Supply Chain Optimization Through Improved Forecasting

Recent studies and research have demonstrated the significant impact of improved forecasting on supply chain optimization, particularly in inventory management and the reduction of overstocking and stockouts. These findings highlight the growing importance of predictive analytics in modern supply chain management.

A comprehensive study published in the World Journal of Advanced Research and Reviews in 2024 explored the implementation of AI-driven demand forecasting to enhance inventory management and customer satisfaction. The research found that advanced AI algorithms and machine learning models, when applied to historical sales data and external factors, generated more precise demand forecasts. This led to significant improvements in inventory optimization and cost reduction. Notably, the neural network model outperformed other models, achieving the lowest Mean Absolute Error (MAE) and Root Mean Squared Error (RMSE) (Olamide, Praveen, Yewande, Segun, & Oladapo, 2024).

Impact of Predictive Analytics on Reducing Overstocking and Stockouts

Recent research has demonstrated the powerful impact of predictive analytics on inventory management. A study conducted in 2024 utilized Minitab’s Predictive Analytics Module to analyze factors leading to stockouts of Bluetooth headphones. The research revealed that longer lead time was the most significant predictor of stockouts. By implementing changes based on this insight, such as ordering sooner, companies could drastically reduce the likelihood of stockouts (Franz, 2025).

Another study published on SSRN in November 2024 presented a data-driven approach to inventory optimization. The research combined demand forecasting using machine learning with advanced inventory management models. By employing a random forest model for demand forecasting and integrating it with the Economic Order Quantity (EOQ) model, the study demonstrated how businesses could significantly reduce excess inventory and stockouts, leading to overall supply chain efficiency (Kalpesh, et al., 2025).

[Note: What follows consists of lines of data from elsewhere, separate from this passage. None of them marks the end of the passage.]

/-- A reply of the partner to a request of this module (R475). -/
inductive TwinReply where
  | straps (str pos variant : Nat)
  | enumerate (link : Nat) (found : List Found)
  /-- the partner's reception and transmission, and own reception, ns; the stamp of the own request is in the receipt queue -/
  | offset (t2 t3 t4 : Nat)
  /-- the logged totals at both boundaries, none where the partner did not count -/
  | chargeTotal (rail : Nat) (totals : Option (Int × Int))
  /-- the partner has verified (0) or failed an image -/
  | stage (result : Nat)
  deriving DecidableEq, Repr

/-- What the uplink layer sees of a received frame (R499, R501): its port, source MAC, VLAN identifier of a tag (0 none), and the
RCT's sequence number and LAN identifier. -/
structure UplinkFrame where
  port : Nat := 0
  mac : Nat := 0
  vlan : Nat := 0
  rct : Option (Nat × Nat) := none
  deriving DecidableEq, Repr, Inhabited

/-- The header of a PTP message as it reaches a port (R511): domain, clockIdentity of the sender, sequenceId. -/
structure PtpHead where
  port : Nat := 0
  domain : Nat := 0
  source : Nat := 0
  seq : Nat := 0
  deriving DecidableEq, Repr, Inhabited

/-- The content of an Announce message (R509, R512): priority1, clockClass, accuracy, variance, priority2 and clockIdentity of the
grandmaster, steps removed; TAI − UTC when it marks it valid; the leap second it announces (+1, −1 or 0). -/
structure Announce where
  vector : List Nat := []
  utc : Option Int := none
  leap : Int := 0
  deriving DecidableEq, Repr, Inhabited

/-- The output image of an ended program cycle (R553): only what the program wrote, but for the Guard request bits, which stand as
they are; with its data after the cycle and the time of its execution. -/
structure ProgramOutput where
  /-- PWM duties: (output, float32 pattern of the duty in %) -/
  duties : List (Nat × Nat) := []
  /-- feedback variables: (variable, float32 pattern) -/
  feedback : List (Nat × Nat) := []
  /-- loop references: (loop, float32 pattern) -/
  refs : List (Nat × Nat) := []
  /-- process values of transmit mappings: (mapping, float32 pattern) -/
  values : List (Nat × Nat) := []
  /-- CAN frames in the order written: bus, dedicated slot (none: the FIFO), frame -/
  frames : List (Nat × Option Nat × CanFrame) := []
  /-- SDO requests: (bus, request) -/
  sdos : List (Nat × Sdo) := []
  /-- Guard request bits: 0 CLOSE, 1 STOP, 8 + r RAIL_CONNECT[r], 16 + r RAIL_DISCONNECT[r] -/
  guard : Nat := 0
  /-- parameter indices to read -/
  reads : List Nat := []
  /-- instance data and retained data after the cycle: (name, type, value) -/
  inst : List (Nat × Nat × Nat) := []
  retained : List (Nat × Nat × Nat) := []
  /-- time of execution, us -/
  execUs : Nat := 0
  deriving DecidableEq, Repr, Inhabited

/-- What the meters say of a budget period that ends (R595): energy of each engine 1 to 8, 0.1 mJ, with its busy time in each class
P0 to P4, and the energy of the shared domain. -/
structure Metering where
  engines : List (Nat × List Nat) := []
  shared : Nat := 0
  deriving DecidableEq, Repr, Inhabited
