-- ==== Sys2Proof/Machine/Wire.lean ====
section
/-! DEFINITION. Frames as bytes. Wicket frames (R126 to R130, R148): the CRC-32, the header, what a frame carries, the replies and
slip frames that the module sends, and what a request's payload spells. Frames of the pack links (R195 to R199): the CRC-16, the
header, acceptance, and the payloads of the replies. -/

namespace Sys2Proof.Machine

open Sys2Proof

/-- One bit step of the reflected IEEE 802.3 polynomial. -/
def crc32Bit (c : U32) : U32 := if c.getLsbD 0 then (c >>> 1) ^^^ 0xEDB88320#32 else c >>> 1

/-- One byte into the running CRC-32. -/
def crc32Byte (c : U32) (b : Byte) : U32 :=
  (List.range 8).foldl (fun c _ => crc32Bit c) (c ^^^ b.setWidth 32)

/-- CRC-32 with the parameters of R127. -/
def crc32 (l : List Byte) : Nat := (l.foldl crc32Byte 0xFFFFFFFF#32 ^^^ 0xFFFFFFFF#32).toNat

/-- One byte into the CRC-16 of R198. -/
def crc16Byte (c : U16) (b : Byte) : U16 :=
  (List.range 8).foldl (fun c _ => if c.getLsbD 15 then (c <<< 1) ^^^ 0x1021#16 else c <<< 1) (c ^^^ (b.setWidth 16 <<< 8))

/-- The CRC-16 of R198. -/
def crc16 (l : List Byte) : Nat := (l.foldl crc16Byte 0xFFFF#16).toNat

end Sys2Proof.Machine

namespace Sys2Proof

open Sys2Proof.Machine

/-- The 24 header bytes in transmission order (R127). -/
def Frame.header (f : Frame) : List Byte :=
  leBytes 2 f.magic ++ leBytes 1 f.version ++ leBytes 1 f.kind ++ leBytes 1 f.host ++ leBytes 1 f.wicket ++ leBytes 2 f.seq
    ++ leBytes 4 f.session ++ leBytes 2 f.code ++ leBytes 1 f.priority ++ leBytes 1 f.outcome ++ leBytes 2 f.length
    ++ leBytes 2 f.epoch ++ leBytes 2 f.flags ++ leBytes 2 f.reserved

/-- What the CRC-32 covers: every byte from offset 0 to the end of the payload (R127). -/
def Frame.covered (f : Frame) : List Byte := f.header ++ f.payload

/-- The bytes of the datagram that R129 looks at; on the service port the frame length tells them (R126). -/
def Frame.bytes (f : Frame) : Nat :=
  if f.via = 2 then f.tcpLen else f.cut.getD (28 + f.payload.length)

/-- MAGIC, VERSION and KIND of a request (R129 step 1). -/
def Frame.head (f : Frame) : Bool := decide (f.magic = 0x574B) && decide (f.version = 1) && decide (f.kind = 1)

/-- The CRC-32 of the frame is right (R129 step 2). -/
def Frame.crcOk (f : Frame) : Bool := decide (f.crc = crc32 f.covered)

/-- The frame with LENGTH and CRC-32 as its payload needs them, and the frame length before it on the service port. -/
def Frame.closed (f : Frame) : Frame :=
  let f := { f with length := f.payload.length, tcpLen := if f.via = 2 then 28 + f.payload.length else 0 }
  { f with crc := crc32 f.covered }

/-- The datagram of a frame, behind its uint16 frame length on the service port (R126, R127). -/
def Frame.datagram (f : Frame) : List Byte :=
  (if f.via = 2 then leBytes 2 f.tcpLen else []) ++ f.covered ++ leBytes 4 f.crc

/-- An unsigned payload field of `n` bytes at an offset; bytes the payload does not have read as 0. -/
def Frame.field (f : Frame) (off n : Nat) : Nat := leNat ((f.payload.drop off).take n)

/-- The parameter entries behind `head` bytes of a payload (R153). -/
def Frame.entries (f : Frame) (head : Nat) : List ParamEntry :=
  (List.range ((f.payload.length - head) / 12)).map fun k =>
    let o := head + 12 * k
    { index := f.field o 2, ty := f.field (o + 2) 1, res := f.field (o + 3) 1, value := f.field (o + 4) 8 }

/-- Two frames that a host means as one request (R131); SESSION_OPEN names no session, so its address counts. -/
def Frame.sameRequest (a b : Frame) : Bool :=
  a.session == b.session && a.wicket == b.wicket && a.seq == b.seq && (a.session != 0 || (a.src == b.src && a.port == b.port))

namespace Machine

/-- The bytes of a list of (bytes, value) fields. -/
def wireBytes (l : List (Nat × Nat)) : List Byte := l.flatMap fun x => leBytes x.1 x.2

/-- The payload of a reply: that of the catalogue with DONE, else the detail block (R137, R138); none with SHORT_REPLAY (R146). -/
def Reply.body (r : Reply) : List Byte :=
  if bitOf r.flags 4 then []
  else if r.outcome = 0 then wireBytes r.payload
  else wireBytes [(2, r.detail), (2, r.fieldOffset), (4, r.arg0), (4, r.arg1), (4, r.arg2)]

/-- The frame of a reply to `f` (R123, R127): it goes back the way the request came, and echoes what names the request. -/
def Reply.frame (r : Reply) (f : Frame) (code : Nat) : Frame :=
  { src := f.src, port := f.dport, dport := f.port, via := f.via, kind := 2, host := f.host, wicket := f.wicket, seq := f.seq
    session := f.session, code := code, priority := f.priority, outcome := r.outcome, epoch := r.epoch, flags := r.flags
    payload := r.body : Frame }.closed

/-- The 32 bytes of a slip as fields (R148). -/
def Slip.fields (x : Slip) : List (Nat × Nat) :=
  [(4, x.seq), (2, x.code), (2, x.source), (6, x.time / 1000000000), (4, x.time % 1000000000), (1, x.grade), (1, 0),
   (2, x.repeats)] ++ x.args ++ [(10 - (x.args.map (·.1)).sum, 0)]

/-- The frame of a slip batch (R127, R147). What SEQ, COMMAND, PRIORITY, OUTCOME and EPOCH hold in it the spec does not say: free
values (log 183). -/
def slipFrame (slot addr dport token : Nat) (service : Bool) (flags : Nat) (l : List Slip) : Frame :=
  { src := addr, dport := dport, via := if service then 2 else 0, kind := 3, host := slot, wicket := 0xFF, session := token
    seq := Config.slipHeader 0 % 2 ^ 16, code := Config.slipHeader 1 % 2 ^ 16, priority := Config.slipHeader 2 % 256
    outcome := Config.slipHeader 3 % 256, epoch := Config.slipHeader 4 % 2 ^ 16, flags := flags
    payload := wireBytes (l.flatMap Slip.fields) : Frame }.closed

/-- The bytes that an output puts on the uplinks or the service port, where it is a wicket frame. -/
def Output.wicketBytes : Output → Option (List Byte)
  | .wicketReply f code r => some (r.frame f code).datagram
  | .slips slot addr port token service flags l => some (slipFrame slot addr port token service flags l).datagram
  | _ => none

/-! ### Pack links (R195 to R199) -/

/-- The CRC of a link frame: over header and payload with bits 7:2 of CTRL taken as 0 (R198). -/
def lineCrc (origin kind opcode tag len : Nat) (payload : List Byte) : Nat :=
  crc16 (wireBytes [(1, 2 * (origin % 2) + kind), (1, opcode), (2, tag), (1, len)] ++ payload)

/-- SYNC of the frames of an opcode (R195). -/
def lineSync (opcode : Nat) : Nat := if opcode = 0x01 then 0xB3 else 0x4D

/-- A frame in the order in which it goes on the line (R195 to R198). -/
def lineBytes (hop opcode tag origin kind : Nat) (payload : List Byte) : List Byte :=
  let n := payload.length
  [0x55, 0x55] ++ wireBytes [(1, lineSync opcode), (1, 32 * hop + 4 * (7 - hop) + 2 * (origin % 2) + kind), (1, opcode), (2, tag), (1, n)]
    ++ payload ++ leBytes 2 (lineCrc origin kind opcode tag n payload)

/-- The bytes that an output puts on a pack link. -/
def Output.lineBytes : Output → Option (List Byte)
  | .line _ hop opcode tag origin payload => some (Machine.lineBytes hop opcode tag origin 0 (payload.flatMap (leBytes 1)))
  | _ => none

/-- A node accepts the frame: the five conditions of R199. `payload` is what the frame holds between header and CRC. -/
def LineHead.accepts (x : LineHead) (kind hop opcode : Nat) (payload : List Byte) : Bool :=
  (decide (x.sync = 0xB3) || decide (x.sync = 0x4D)) && decide (hop + x.hopN = 7) && decide (x.len ≤ 64)
    && decide (x.bytes = 5 + x.len + 2) && decide (payload.length = x.len)
    && decide (x.crc = lineCrc x.origin kind opcode x.tag x.len payload)

/-- The payload of an IDENTIFY or ENUMERATE reply (R205). -/
def Found.bytes (f : Found) : List Byte :=
  wireBytes [(4, f.identity), (1, b2n f.upper), (1, f.channels), (2, f.firmware), (1, f.posA), (1, f.posB), (2, 0)]

/-- The payload of a register block (R205, READ_CONFIG and WRITE_CONFIG). -/
def regBytes (first : Nat) (regs : List Nat) : List Byte :=
  wireBytes ([(1, first), (1, regs.length)] ++ regs.map fun x => (2, x))

/-- The payload of a BALANCE reply (R254). -/
def balanceBytes (flags : Nat) (applied : List Int) (status : Nat) : List Byte :=
  wireBytes ([(1, flags), (1, 0)] ++ (applied.map fun x => (1, patI 8 x)) ++ [(2, status)])

/-- The payload of a SAMPLE reply (R208). -/
def sampleBytes (r : SampleReply) : List Byte :=
  wireBytes ((r.volt.map fun x => (2, x)) ++ [(2, r.stack)] ++ (r.therm.map fun x => (2, patI 16 x))
    ++ (r.shuttleQ.map fun x => (2, patI 16 x)) ++ [(2, r.status)])

end Machine

/-- Bytes 1 to 13 of a status frame (R337). -/
def TrimFrame.body (x : TrimFrame) : List Byte :=
  wireBytes [(1, x.kind), (1, x.seq), (1, x.state), (1, x.port), (1, x.res), (2, patI 16 x.insertion), (2, patI 16 x.current),
    (2, patI 16 x.temperature), (2, x.faults)]

/-- The module accepts a status frame (R335, R341). -/
def TrimFrame.accepts (x : TrimFrame) : Bool :=
  decide (x.sync = 0x5A) && decide (x.kind = 0x81) && decide (x.bytes = 16) && decide (x.crc = crc16 x.body)

/-- The 24 bytes before the payload of a section frame (R363). -/
def SectionFrame.header (f : SectionFrame) : List Byte :=
  wireBytes [(2, f.magic), (1, f.version), (1, f.kind), (1, f.str), (1, f.position), (2, f.seq), (4, f.epoch), (6, f.seconds),
    (4, f.nanos), (2, f.length)]

/-- The checks of R364 on the frame itself, for a KIND whose payload has these bytes: MAGIC, VERSION and CRC-32, KIND, LENGTH. -/
def SectionFrame.accepts (f : SectionFrame) (kind : Nat) (payload : List Byte) : Bool :=
  decide (f.magic = 0x4553) && decide (f.version = 1) && decide (f.kind = kind) && decide (f.length = payload.length)
    && decide (f.bytes = f.length + 28) && decide (f.crc = crc32 (f.header ++ payload))

/-- The 16 header bytes of a mirror fragment (R472). -/
def MirrorFrame.header (x : MirrorFrame) : List Byte :=
  wireBytes [(2, x.magic), (1, x.version), (1, 1), (2, x.format), (1, x.frag), (1, x.frags), (4, x.sweep), (1, x.position), (1, 0),
    (2, x.length)]

/-- MAGIC, VERSION and the CRC-32 over header and blocks pass (R472). -/
def MirrorFrame.accepts (x : MirrorFrame) : Bool :=
  decide (x.magic = 0x5754) && decide (x.version = 1) && decide (x.length = x.bytes.length) && decide (x.crc = crc32 (x.header ++ x.bytes))

namespace Machine

/-! ### Trim links (R335 to R337) -/

/-- A trim frame: its bytes after SYNC are under the CRC-16, which follows them (R335). -/
def trimBytes (sync : Nat) (body : List Byte) : List Byte := leBytes 1 sync ++ body ++ leBytes 2 (crc16 body)

/-- The bytes that an output puts on a trim link (R336). -/
def Output.trimBytes : Output → Option (List Byte)
  | .trim _ q m x => some (Machine.trimBytes 0xA5 (wireBytes [(1, 1), (1, q), (1, m), (2, patI 16 x), (2, 0)]))
  | _ => none

/-! ### Section frames (R363, R364) -/

/-- The payload bytes of an order, a master stream frame and a ruling (R365, R376, R480). -/
def orderBytes (order : Nat) (value : Int) (ack : Nat) : List Byte :=
  wireBytes [(1, order), (3, 0), (4, patI 32 value), (4, ack), (4, 0)]
def masterBytes (master : Int) (position reserved : Nat) : List Byte :=
  wireBytes [(4, patI 32 master), (2, position), (2, reserved)]
def rulingBytes (ruling active : Nat) : List Byte := wireBytes [(1, ruling), (1, active), (2, 0)]

/-- The datagram that an output sends to a manager (R363). -/
def Output.sectionBytes : Output → Option (List Byte)
  | .sectionFrame _ kind seq epoch str pos time body =>
    let f : SectionFrame := { kind := kind, str := str, position := pos, seq := seq, epoch := epoch, seconds := time / 1000000000
                              nanos := time % 1000000000, length := (wireBytes body).length }
    let d := SectionFrame.header f ++ wireBytes body
    some (d ++ leBytes 4 (crc32 d))
  | _ => none

end Machine

end Sys2Proof
end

Many companied like Deloitte utilizes machine learning to analyze time-series data and predict trends in supply chain demand. They use tools like Clairvoyance evaluates multiple algorithms, and to allow user input for optimal model selection, and integrates future assumptions through a Scenario Manager. It benchmarks predictions against advanced statistical methods like ARIMAX and accommodates multiple data sources, including historical client cash flows and macroeconomic trends. This comprehensive approach enables more accurate forecasting in complex, interconnected systems, helping businesses manage supply chain demand effectively (Deloitte, 2025). Also, another research by Deloitte claims that demand planning and forecasting in the supply chain improves forecast reliability by 10-20% and reduces inventory costs by up to 20% and increasing supply chain efficiency by 15% (Deloitte, 2024).

According to Konstantin’s article on LinkedIn, predictive analytics transforms inventory management by analyzing historical data and trends, offering real-time insights and enabling proactive decision-making. A 2023 Deloitte survey showed that 62% of retailers use external data to improve forecast accuracy. McKinsey reported that companies using predictive analytics saw a 20-50% reduction in inventory holding costs in 2022. Businesses implementing these solutions experienced up to a 35% reduction in stockouts, according to Deloitte. A Harvard Business Review study noted a 10-15% cash flow improvement, while Gartner found up to 30% reduced warehousing and logistics costs. The global predictive analytics market is expected to reach $22.1 billion by 2026, with a CAGR of 21.7% from 2019 (Babenko, 2024).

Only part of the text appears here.